$post = $wpdb->get_results("SELECT `p`.`ID`, MAX(p.post_date) as `datetime`, `p`.`post_date`, `p`.`post_content`, `p`.`post_title`, `p`.`post_status`, `p`.`post_name`, `p`.`comment_count`, `tax`.`term_taxonomy_id`, `tax`.`term_id`, `tax`.`taxonomy`, `tax`.`parent`, `rel`.`object_id`, `rel`.`term_taxonomy_id`, `t`.`term_id`, `t`.`name`, `t`.`slug`
FROM (`$wpdb->posts` AS p)
INNER JOIN `$wpdb->term_relationships` AS rel ON `rel`.`object_id` = `p`.`ID`
INNER JOIN `$wpdb->term_taxonomy` AS tax ON `tax`.`term_taxonomy_id` = `rel`.`term_taxonomy_id`
INNER JOIN `$wpdb->terms` AS t ON `t`.`term_id` = `tax`.`term_id`
WHERE `tax`.`taxonomy` = 'category'
AND `p`.`post_status` = 'publish'
AND `p`.`post_type` = 'post'
GROUP BY tax.parent
ORDER BY datetime DESC
LIMIT 4");
我需要找到每个类别的最新帖子,然后将结果分组,以便每个类别只有一个最新帖子。
我使用; GROUP BY tax.parent
不起作用; ORDER BY datetime DESC
您的 ID 是增量的。 用那个。
select ...
from
.....
where id post_in
(select max(post_id) from table group by category)
如果您知道有多少个类别,则可以使用
where post id in
(select post_id from table where category=1 order by time desc limit 1
union
select post_id from table where category=2 order by time desc limit 1
union
select post_id from table where category=3 order by time desc limit 1
union
select post_id from table where category=4 order by time desc limit 1)

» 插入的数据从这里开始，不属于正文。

/-- The vector state in the bytes of slots 1 to 15. -/
def hardBytes (v : VecCtx) : List Byte :=
  let places := (List.range 6).flatMap (fun q => (List.range (if q < 4 then 4 else 8)).map (fun i => (v.getQ q)[i]?))
  let w (n : Nat) : Word := BitVec.ofNat 64 n
  padBytes (15 * 4096) ((List.range 16).flatMap (fun r => leBytes 1024 (v.getV r).toNat)
    ++ places.flatMap (fun e => leBytes 1024 ((e.map (·.data.toNat)).getD 0))
    ++ (List.range 16).flatMap (fun k => leBytes 128 (tblGet 0 v.p k).toNat)
    ++ (List.range 32).flatMap (fun k => leBytes 128 (tblGet 0 v.stack k).toNat)
    ++ (List.range 5).flatMap (fun k => leBytes 128 (tblGet 0 v.flagMask k).toNat) ++ leBytes 128 v.vsat.toNat ++ leBytes 128 v.vflt.toNat
    ++ wordBytes ([w v.vmsp, w v.vlc, w v.vlr, v.vty.setWidth 64,
        w ((List.range 16).foldl (fun n r => n + natOf (tblGet .full v.vfe r ≠ .marked) * 2 ^ r) 0)]
      ++ (List.range 6).map (fun q => w (v.getQ q).length)
      ++ [w (((List.range 32).zip places).foldl (fun n e => n + natOf ((e.2.map (·.complete)).getD false) * 2 ^ e.1) 0)]))

/-- The vector state that the bytes of slots 1 to 15 give back, in place of that of the save. -/
def hardVec (old : VecCtx) (r : Nat) : VecCtx :=
  let masks (off n : Nat) : Tbl Mask := ((List.range n).map (fun k => (k, BitVec.ofNat 1024 (byteFld r (off + 128 * k) 128)))).filter (fun e => e.2 ≠ 0)
  let w (k : Nat) : Nat := byteFld r (0xDB80 + 8 * k) 8
  { old with
    v := ((List.range 16).map (fun k => (k, BitVec.ofNat 8192 (byteFld r (1024 * k) 1024)))).filter (fun e => e.2 ≠ 0 || old.v.any (fun x => x.1 = e.1))
    vfe := ((List.range 16).filter (fun k => !bitOf (w 4) k)).map (fun k => (k, Fe.marked))
    p := masks 0xC000 16, stack := masks 0xC800 32, vmsp := w 0 % 32, flagMask := masks 0xD800 5
    vsat := BitVec.ofNat 1024 (byteFld r 0xDA80 128), vflt := BitVec.ofNat 1024 (byteFld r 0xDB00 128)
    vlc := w 1, vlr := w 2, vty := BitVec.ofNat 3 (w 3)
    q := (List.range 6).map (fun q => (q, (List.range (min (w (5 + q)) (if q < 4 then 4 else 8))).map (fun i =>
      { data := BitVec.ofNat 8192 (byteFld r (0x4000 + 1024 * (queuePlace q + i)) 1024), complete := bitOf (w 11) (queuePlace q + i) }))) }

/-- A hart restored from a save record; what the record lacks is kept from the save: the identity of the thread, its address space and
the machine-mode registers. The masks of class flags and vsat, which it lacks too, are free values. -/
def restoreHart (old : Hart) (r free now : Nat) : Hart :=
  let bits := byteFld r 0x100 8
  let counts := byteFld r 0x360 8
  let sst := recWord r 0x388
  let c := old.csr
  let ks := byteFld r 0x3C0 8
  let remaining := recWord r 0x3C8
  { old with
    pc := recWord r 0xF8, priv := if bitOf bits 32 then .supervisor else .user, run := .running, waiting := none, reserved := false
    issued := false, readyAt := now + 1, loads := [], hostRead := none, hostDone := [], bankSince := none, reservation := none
    tkilling := false, resuming := false, widening := false, fencing := none
    x := ((List.range 31).map (fun i => (i + 1, recWord r (8 * i)))).filter (fun e => e.2 ≠ 0)
    fe := (((List.range 31).filter (fun i => !bitOf bits (i + 1))).map (fun i => (i + 1, Fe.marked)))
    csr := { c with
      mstatus := (c.mstatus &&& ~~~ sstatusMask) ||| (sst &&& sstatusMask)
      mie := (c.mie &&& ~~~ c.mideleg) ||| (recWord r 0x390 &&& c.mideleg)
      stvec := recWord r 0x398, sscratch := recWord r 0x3A0, sepc := recWord r 0x3A8, scause := recWord r 0x3B0
      stval := recWord r 0x3B8
      ktimecmp := if remaining = BitVec.allOnes 64 then remaining else BitVec.ofNat 64 now + remaining }
    kstat := { resume := bitOf ks 0, pend := false, hnd := bitOf ks 2, owe := bitOf ks 9, owRow := fld ks 14 10 }
    instret := recWord r 0x3D0
    irqPending := setBitW (setBitW old.irqPending 16 false) 18 false
    q7 := (List.range (fld counts 13 8)).map (fun i => (recWord r (0x400 + 16 * i), BitVec.ofNat 16 (byteFld r (0x408 + 16 * i) 2)))
    vec := {
      vmt := BitVec.ofNat 3 (byteFld r 0x108 8), vxcls := recWord r 0x110, vreuse := BitVec.ofNat 2 (byteFld r 0x118 8)
      vrm := BitVec.ofNat 3 (byteFld r 0x120 8), vfflags := BitVec.ofNat 5 (byteFld r 0x128 8), vrqctl := recWord r 0x130
      vlc := old.vec.vlc, vlr := old.vec.vlr, vty := old.vec.vty
      flagMask := (List.range 5).map (fun i => (i, freeMask (free + 16 * i))), vsat := freeMask (free + 80)
      q6 := (List.range (fld counts 20 16)).map (fun i => BitVec.ofNat 512 (byteFld r (0x600 + 64 * i) 64))
      vrhit := recWord r 0x3D8, vrlook := recWord r 0x3E0, vrshare := recWord r 0x3E8, vsmiss := recWord r 0x3F0 }
    thread := { old.thread with
      popid := BitVec.ofNat 32 (byteFld r 0x368 4), index := BitVec.ofNat 32 (byteFld r 0x36C 4), gang := byteFld r 0x370 8 } }

/-- The Hoist requests of a save record, with the shapes and the privilege that the save kept; the first goes on from its recorded
progress. -/
def restoreRequests (old : List HoistReq) (r h id : Nat) : List HoistReq :=
  ((List.range (fld (byteFld r 0x360 8) 4 0)).zip old).map (fun e =>
    let at_ := 0x140 + 32 * e.1
    { e.2 with
      id := id + e.1, hart := h, w0 := recWord r at_, w1 := recWord r (at_ + 8), w2 := recWord r (at_ + 16)
      w3 := recWord r (at_ + 24), stopped := none, written := false
      progress := if e.1 = 0 then byteFld r 0x348 8 else 0 })

/-- Put a hart and its requests into a context, in place of what stood for the thread. -/
def installThread (p slot h : Nat) (g : Hart) (reqs : List HoistReq) (s : State) : State :=
  let u := unitOf h
  let s := (s.setHart h g).modCore u (fun c => { c with hoist := c.hoist ++ reqs, nextReq := c.nextReq + reqs.length })
  let s := renameWho p (savedKey p slot) h s
  let s := s.modPart p (fun q => { q with
    saved := q.saved.filter (fun t => t.slot ≠ slot)
    running := q.running.map (fun x => { x with saved := x.saved.filter (· ≠ slot) }) })
  resumeHoist u s

/-- The bytes of a saved thread's record: its first slot, and after a hard save the other 15. -/
def savedRecord (p : Nat) (t : SavedThread) : GM (Nat × Nat) := do
  let s ← gState
  let first ← gNum (slotVaOf s p t.slot) 4096
  let rest ← (if t.hard then gNum (slotVaOf s p (t.slot + 1)) (15 * 4096) else pure 0)
  pure (first, rest)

或者你可以使用参数,这将给你一个完美的结果,但查询速度非常慢
select * from
(select
@rn:=if(@prv=category_id, @rn+1, 1) as rId,
@prv:=category_id as category_id,
timestamp,
other columns
from (select category_id, timestamp, other columns from ... )a
join
(select @prv:=0, @rn:=0)tmp
order by
category_id , timestamp desc) a
where rid<=1
尝试GROUP BY t.name
而不是 tax.parent,MAX(p.ID)
而不是 MAX(p.post_date)
。 我认为你不能在日期时间使用 MAX(可能是错误的,但它对我不起作用),我也认为按 t.name 分组是你想要的(或t.term_id,或 slug)。
它似乎给了我每个类别的最新帖子,但就我而言,这可能是巧合。